Return exactly the lines of the records below, starting at the line that contains "t.vtb.chan[c].gd = true ∧ t.vtb.chan[c].up" and ending at the line that contains "t.vtb.chan[c].attempts = s.vtb.chan[c].attempts", with both of those lines kept.

• **Stored items**
┄┄┄┄┄┄
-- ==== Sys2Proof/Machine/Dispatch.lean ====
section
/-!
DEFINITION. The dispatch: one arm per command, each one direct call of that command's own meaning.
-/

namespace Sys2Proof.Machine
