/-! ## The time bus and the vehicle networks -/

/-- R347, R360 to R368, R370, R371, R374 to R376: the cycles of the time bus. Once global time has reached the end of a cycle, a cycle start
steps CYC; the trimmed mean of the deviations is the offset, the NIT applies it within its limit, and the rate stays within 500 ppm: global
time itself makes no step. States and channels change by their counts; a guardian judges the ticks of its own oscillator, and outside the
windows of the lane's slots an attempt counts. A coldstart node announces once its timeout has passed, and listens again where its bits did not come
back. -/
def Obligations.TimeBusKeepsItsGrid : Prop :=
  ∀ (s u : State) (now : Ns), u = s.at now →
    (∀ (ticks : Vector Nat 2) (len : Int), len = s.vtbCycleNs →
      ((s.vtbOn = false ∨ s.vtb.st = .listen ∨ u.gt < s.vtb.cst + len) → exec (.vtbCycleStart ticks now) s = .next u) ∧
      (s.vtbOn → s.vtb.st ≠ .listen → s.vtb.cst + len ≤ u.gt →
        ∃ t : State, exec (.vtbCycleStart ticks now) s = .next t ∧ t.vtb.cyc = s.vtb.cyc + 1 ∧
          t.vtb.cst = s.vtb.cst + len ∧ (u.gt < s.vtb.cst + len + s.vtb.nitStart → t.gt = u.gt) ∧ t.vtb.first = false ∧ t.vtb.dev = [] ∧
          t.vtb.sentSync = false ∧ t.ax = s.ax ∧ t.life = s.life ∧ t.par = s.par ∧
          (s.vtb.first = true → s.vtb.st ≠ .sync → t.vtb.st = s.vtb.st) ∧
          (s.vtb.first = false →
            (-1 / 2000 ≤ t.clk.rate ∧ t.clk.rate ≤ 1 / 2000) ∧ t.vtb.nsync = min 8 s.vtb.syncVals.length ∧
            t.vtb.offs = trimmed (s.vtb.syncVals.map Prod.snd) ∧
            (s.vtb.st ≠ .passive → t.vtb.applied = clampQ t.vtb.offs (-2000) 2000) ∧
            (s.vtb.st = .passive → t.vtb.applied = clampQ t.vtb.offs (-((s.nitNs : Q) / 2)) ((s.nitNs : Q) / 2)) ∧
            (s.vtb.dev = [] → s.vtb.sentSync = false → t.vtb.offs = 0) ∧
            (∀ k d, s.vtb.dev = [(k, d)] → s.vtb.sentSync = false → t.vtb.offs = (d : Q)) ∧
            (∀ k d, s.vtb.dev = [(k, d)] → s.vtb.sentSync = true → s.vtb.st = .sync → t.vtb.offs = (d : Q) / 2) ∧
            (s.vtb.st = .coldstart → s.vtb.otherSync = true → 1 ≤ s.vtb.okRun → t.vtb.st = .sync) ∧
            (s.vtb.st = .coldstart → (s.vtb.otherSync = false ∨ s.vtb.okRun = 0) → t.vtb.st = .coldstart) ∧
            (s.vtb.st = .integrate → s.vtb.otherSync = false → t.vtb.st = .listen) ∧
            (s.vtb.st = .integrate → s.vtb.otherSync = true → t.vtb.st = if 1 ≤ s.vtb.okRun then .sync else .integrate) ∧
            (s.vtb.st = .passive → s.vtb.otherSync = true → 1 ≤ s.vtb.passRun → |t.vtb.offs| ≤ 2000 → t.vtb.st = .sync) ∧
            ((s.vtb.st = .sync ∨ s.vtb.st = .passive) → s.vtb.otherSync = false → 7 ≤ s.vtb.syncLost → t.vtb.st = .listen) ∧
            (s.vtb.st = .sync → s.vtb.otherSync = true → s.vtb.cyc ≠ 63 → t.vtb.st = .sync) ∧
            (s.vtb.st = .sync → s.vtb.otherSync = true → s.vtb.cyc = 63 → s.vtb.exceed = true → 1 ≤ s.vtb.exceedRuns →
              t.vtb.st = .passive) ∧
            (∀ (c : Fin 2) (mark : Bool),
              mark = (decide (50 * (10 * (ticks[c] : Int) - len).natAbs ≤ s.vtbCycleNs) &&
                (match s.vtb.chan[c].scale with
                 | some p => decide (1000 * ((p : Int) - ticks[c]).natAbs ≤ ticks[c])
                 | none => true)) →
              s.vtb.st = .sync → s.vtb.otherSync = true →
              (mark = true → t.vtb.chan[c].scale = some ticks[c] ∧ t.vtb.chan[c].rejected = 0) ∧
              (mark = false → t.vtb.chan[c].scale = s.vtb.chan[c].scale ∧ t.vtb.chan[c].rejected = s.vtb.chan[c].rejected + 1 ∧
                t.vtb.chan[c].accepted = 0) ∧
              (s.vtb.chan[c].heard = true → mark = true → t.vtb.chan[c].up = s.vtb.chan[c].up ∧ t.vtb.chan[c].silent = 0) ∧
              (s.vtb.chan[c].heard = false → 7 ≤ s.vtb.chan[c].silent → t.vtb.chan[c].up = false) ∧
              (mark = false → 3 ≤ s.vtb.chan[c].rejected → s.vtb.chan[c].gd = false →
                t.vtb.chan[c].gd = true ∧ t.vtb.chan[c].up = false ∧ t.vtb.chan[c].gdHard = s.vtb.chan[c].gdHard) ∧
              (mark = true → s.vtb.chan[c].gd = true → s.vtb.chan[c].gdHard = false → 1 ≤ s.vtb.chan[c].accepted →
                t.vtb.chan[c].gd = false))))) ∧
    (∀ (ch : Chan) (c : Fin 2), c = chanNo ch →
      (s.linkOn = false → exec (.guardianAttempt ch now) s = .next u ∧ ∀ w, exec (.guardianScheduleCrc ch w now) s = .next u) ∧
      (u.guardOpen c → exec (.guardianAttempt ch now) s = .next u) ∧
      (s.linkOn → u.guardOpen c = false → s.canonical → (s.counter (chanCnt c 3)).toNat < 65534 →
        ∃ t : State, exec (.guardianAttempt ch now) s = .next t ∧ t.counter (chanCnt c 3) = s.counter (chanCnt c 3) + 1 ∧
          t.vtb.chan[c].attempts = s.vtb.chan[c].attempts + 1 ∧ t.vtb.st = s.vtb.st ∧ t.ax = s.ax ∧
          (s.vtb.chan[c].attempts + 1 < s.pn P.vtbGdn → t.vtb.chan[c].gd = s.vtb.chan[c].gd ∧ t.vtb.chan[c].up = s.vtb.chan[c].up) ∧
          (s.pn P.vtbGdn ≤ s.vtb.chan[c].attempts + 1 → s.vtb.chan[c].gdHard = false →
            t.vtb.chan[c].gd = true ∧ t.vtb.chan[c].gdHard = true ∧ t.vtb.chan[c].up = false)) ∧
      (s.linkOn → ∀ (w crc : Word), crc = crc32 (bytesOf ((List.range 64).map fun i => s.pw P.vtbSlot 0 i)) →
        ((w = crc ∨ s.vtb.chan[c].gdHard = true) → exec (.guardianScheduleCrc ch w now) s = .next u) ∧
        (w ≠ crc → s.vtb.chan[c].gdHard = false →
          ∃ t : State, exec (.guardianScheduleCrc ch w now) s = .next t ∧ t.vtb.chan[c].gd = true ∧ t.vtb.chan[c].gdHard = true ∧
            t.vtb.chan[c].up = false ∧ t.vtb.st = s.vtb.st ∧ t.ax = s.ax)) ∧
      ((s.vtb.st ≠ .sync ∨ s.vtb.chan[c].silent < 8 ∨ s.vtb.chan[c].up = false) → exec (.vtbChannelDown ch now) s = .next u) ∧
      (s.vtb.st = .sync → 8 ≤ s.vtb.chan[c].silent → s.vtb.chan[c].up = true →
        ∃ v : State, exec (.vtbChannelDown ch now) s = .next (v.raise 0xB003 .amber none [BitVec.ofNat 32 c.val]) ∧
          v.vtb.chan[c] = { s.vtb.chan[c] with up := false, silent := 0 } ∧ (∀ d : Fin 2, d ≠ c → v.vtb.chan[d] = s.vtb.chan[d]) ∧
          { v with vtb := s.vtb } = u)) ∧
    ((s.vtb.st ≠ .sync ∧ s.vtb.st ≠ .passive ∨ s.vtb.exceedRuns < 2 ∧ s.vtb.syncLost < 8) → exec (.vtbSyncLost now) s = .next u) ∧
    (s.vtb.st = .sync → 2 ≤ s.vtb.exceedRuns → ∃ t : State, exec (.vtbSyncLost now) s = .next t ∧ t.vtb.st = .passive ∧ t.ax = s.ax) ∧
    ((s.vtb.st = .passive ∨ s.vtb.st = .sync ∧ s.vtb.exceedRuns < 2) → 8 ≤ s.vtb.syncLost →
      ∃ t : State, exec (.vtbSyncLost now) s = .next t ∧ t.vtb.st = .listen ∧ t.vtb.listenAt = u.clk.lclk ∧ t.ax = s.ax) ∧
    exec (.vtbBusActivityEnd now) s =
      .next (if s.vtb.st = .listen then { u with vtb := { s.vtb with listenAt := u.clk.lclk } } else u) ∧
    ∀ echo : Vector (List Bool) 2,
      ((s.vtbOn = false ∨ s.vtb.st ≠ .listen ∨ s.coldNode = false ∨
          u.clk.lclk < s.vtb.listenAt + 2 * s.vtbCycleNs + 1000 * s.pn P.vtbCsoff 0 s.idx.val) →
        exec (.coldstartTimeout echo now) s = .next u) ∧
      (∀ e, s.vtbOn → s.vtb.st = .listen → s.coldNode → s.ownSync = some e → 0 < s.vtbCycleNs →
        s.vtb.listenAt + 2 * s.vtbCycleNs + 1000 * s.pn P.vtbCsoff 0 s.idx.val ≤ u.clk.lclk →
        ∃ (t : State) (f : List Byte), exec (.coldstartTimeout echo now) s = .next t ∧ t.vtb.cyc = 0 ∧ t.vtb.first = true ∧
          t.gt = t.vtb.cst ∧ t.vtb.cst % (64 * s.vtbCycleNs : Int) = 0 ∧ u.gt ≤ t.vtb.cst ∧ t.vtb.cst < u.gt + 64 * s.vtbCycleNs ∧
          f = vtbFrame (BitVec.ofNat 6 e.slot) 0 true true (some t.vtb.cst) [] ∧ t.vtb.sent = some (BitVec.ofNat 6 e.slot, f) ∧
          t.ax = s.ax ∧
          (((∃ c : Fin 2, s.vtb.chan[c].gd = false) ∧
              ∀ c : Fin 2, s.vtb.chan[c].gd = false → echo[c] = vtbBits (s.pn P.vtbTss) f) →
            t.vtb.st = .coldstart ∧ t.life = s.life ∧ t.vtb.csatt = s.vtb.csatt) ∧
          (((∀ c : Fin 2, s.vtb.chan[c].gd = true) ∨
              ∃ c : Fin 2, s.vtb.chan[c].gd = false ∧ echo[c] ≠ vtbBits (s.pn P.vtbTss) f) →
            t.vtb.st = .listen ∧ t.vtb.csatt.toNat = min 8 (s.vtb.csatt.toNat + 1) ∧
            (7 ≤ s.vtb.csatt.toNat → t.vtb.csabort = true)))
┄┄┄┄┄┄
• **Solution for this exercise**
                t.vtb.chan[c].gd = true ∧ t.vtb.chan[c].up = false ∧ t.vtb.chan[c].gdHard = s.vtb.chan[c].gdHard) ∧
              (mark = true → s.vtb.chan[c].gd = true → s.vtb.chan[c].gdHard = false → 1 ≤ s.vtb.chan[c].accepted →
                t.vtb.chan[c].gd = false))))) ∧
    (∀ (ch : Chan) (c : Fin 2), c = chanNo ch →
      (s.linkOn = false → exec (.guardianAttempt ch now) s = .next u ∧ ∀ w, exec (.guardianScheduleCrc ch w now) s = .next u) ∧
      (u.guardOpen c → exec (.guardianAttempt ch now) s = .next u) ∧
      (s.linkOn → u.guardOpen c = false → s.canonical → (s.counter (chanCnt c 3)).toNat < 65534 →
        ∃ t : State, exec (.guardianAttempt ch now) s = .next t ∧ t.counter (chanCnt c 3) = s.counter (chanCnt c 3) + 1 ∧
          t.vtb.chan[c].attempts = s.vtb.chan[c].attempts + 1 ∧ t.vtb.st = s.vtb.st ∧ t.ax = s.ax ∧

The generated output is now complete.